+++ Information provided
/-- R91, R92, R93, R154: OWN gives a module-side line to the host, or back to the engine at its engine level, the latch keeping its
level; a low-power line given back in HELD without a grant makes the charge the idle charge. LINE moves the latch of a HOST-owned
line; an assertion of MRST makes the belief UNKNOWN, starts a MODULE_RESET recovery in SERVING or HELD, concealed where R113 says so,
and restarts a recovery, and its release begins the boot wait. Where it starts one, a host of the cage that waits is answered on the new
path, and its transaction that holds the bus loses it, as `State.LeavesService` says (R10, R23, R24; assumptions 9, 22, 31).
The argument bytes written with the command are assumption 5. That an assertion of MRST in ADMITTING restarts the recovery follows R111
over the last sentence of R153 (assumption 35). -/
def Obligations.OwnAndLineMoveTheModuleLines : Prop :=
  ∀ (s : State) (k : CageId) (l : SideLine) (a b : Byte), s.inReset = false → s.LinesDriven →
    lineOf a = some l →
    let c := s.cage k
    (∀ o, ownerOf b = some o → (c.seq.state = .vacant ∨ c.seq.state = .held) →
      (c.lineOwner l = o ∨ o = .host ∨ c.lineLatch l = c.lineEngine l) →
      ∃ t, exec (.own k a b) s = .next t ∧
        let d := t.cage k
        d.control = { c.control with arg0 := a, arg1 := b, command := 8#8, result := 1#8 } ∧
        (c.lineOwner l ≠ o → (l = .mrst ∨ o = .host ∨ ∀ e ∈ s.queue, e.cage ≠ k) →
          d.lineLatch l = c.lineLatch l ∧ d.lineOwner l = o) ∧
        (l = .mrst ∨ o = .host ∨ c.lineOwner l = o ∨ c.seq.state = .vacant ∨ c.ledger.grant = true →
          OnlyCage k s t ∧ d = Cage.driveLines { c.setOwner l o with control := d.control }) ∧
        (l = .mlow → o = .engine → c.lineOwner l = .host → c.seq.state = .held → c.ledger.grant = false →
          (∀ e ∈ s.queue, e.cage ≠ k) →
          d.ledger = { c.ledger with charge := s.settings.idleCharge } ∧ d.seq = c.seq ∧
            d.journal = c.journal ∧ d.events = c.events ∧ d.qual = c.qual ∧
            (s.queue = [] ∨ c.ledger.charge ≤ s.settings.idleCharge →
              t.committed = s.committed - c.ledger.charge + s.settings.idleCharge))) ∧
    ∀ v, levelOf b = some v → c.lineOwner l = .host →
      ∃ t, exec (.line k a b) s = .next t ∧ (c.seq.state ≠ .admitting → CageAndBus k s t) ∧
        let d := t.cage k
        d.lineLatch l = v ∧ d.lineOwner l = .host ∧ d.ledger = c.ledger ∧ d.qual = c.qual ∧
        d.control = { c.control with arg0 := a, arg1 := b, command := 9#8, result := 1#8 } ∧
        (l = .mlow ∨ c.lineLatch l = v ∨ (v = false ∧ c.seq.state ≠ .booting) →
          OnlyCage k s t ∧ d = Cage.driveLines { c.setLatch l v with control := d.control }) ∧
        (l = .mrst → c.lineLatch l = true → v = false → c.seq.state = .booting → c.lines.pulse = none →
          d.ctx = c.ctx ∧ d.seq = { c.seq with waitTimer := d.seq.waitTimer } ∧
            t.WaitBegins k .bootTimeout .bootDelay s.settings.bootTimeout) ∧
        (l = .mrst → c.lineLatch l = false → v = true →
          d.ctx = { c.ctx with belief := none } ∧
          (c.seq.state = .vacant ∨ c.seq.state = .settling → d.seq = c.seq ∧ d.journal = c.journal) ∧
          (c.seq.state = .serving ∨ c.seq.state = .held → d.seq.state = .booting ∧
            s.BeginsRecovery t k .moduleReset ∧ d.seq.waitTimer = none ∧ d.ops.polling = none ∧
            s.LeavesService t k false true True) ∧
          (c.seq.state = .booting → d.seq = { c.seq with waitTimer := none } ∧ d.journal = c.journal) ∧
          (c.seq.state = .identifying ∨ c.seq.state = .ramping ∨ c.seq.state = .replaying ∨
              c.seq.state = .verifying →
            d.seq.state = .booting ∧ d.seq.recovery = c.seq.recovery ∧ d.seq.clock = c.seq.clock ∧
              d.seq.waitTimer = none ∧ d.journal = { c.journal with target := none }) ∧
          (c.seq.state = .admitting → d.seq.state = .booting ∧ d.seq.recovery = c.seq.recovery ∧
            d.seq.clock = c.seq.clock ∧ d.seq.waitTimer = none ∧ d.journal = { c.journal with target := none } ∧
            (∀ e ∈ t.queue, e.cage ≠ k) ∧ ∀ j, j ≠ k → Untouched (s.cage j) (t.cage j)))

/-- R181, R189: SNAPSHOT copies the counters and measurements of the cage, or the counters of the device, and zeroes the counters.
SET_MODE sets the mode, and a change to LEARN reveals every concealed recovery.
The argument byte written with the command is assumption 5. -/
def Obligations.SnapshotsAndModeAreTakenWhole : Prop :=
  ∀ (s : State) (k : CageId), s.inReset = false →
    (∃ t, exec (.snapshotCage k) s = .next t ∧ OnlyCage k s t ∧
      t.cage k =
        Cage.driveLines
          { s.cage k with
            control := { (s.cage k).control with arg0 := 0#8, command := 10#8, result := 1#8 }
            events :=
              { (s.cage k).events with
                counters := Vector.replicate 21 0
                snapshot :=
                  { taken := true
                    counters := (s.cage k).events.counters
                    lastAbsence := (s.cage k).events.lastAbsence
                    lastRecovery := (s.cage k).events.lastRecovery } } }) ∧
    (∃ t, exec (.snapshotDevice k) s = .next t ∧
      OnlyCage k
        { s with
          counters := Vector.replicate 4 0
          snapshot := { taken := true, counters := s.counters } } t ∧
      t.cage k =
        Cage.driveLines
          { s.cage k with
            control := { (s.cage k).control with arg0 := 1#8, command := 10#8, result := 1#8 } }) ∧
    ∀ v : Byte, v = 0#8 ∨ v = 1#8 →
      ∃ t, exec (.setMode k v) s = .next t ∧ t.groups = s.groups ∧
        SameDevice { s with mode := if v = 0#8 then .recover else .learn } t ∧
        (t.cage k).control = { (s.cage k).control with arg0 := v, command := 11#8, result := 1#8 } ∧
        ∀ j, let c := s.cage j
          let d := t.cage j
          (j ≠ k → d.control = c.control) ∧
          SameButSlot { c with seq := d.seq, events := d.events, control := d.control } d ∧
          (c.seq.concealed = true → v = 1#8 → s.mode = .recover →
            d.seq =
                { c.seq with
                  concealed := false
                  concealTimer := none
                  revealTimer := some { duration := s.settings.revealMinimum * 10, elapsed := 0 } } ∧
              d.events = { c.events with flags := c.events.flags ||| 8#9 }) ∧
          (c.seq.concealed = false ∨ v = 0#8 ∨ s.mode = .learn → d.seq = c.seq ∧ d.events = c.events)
++++++
— Task statement —
The required answer is the line with "concealTimer := none" plus every line after it to the end of the entries above, transcribed exactly.

— Response to this task —
                  concealTimer := none
                  revealTimer := some { duration := s.settings.revealMinimum * 10, elapsed := 0 } } ∧
              d.events = { c.events with flags := c.events.flags ||| 8#9 }) ∧
          (c.seq.concealed = false ∨ v = 0#8 ∨ s.mode = .learn → d.seq = c.seq ∧ d.events = c.events)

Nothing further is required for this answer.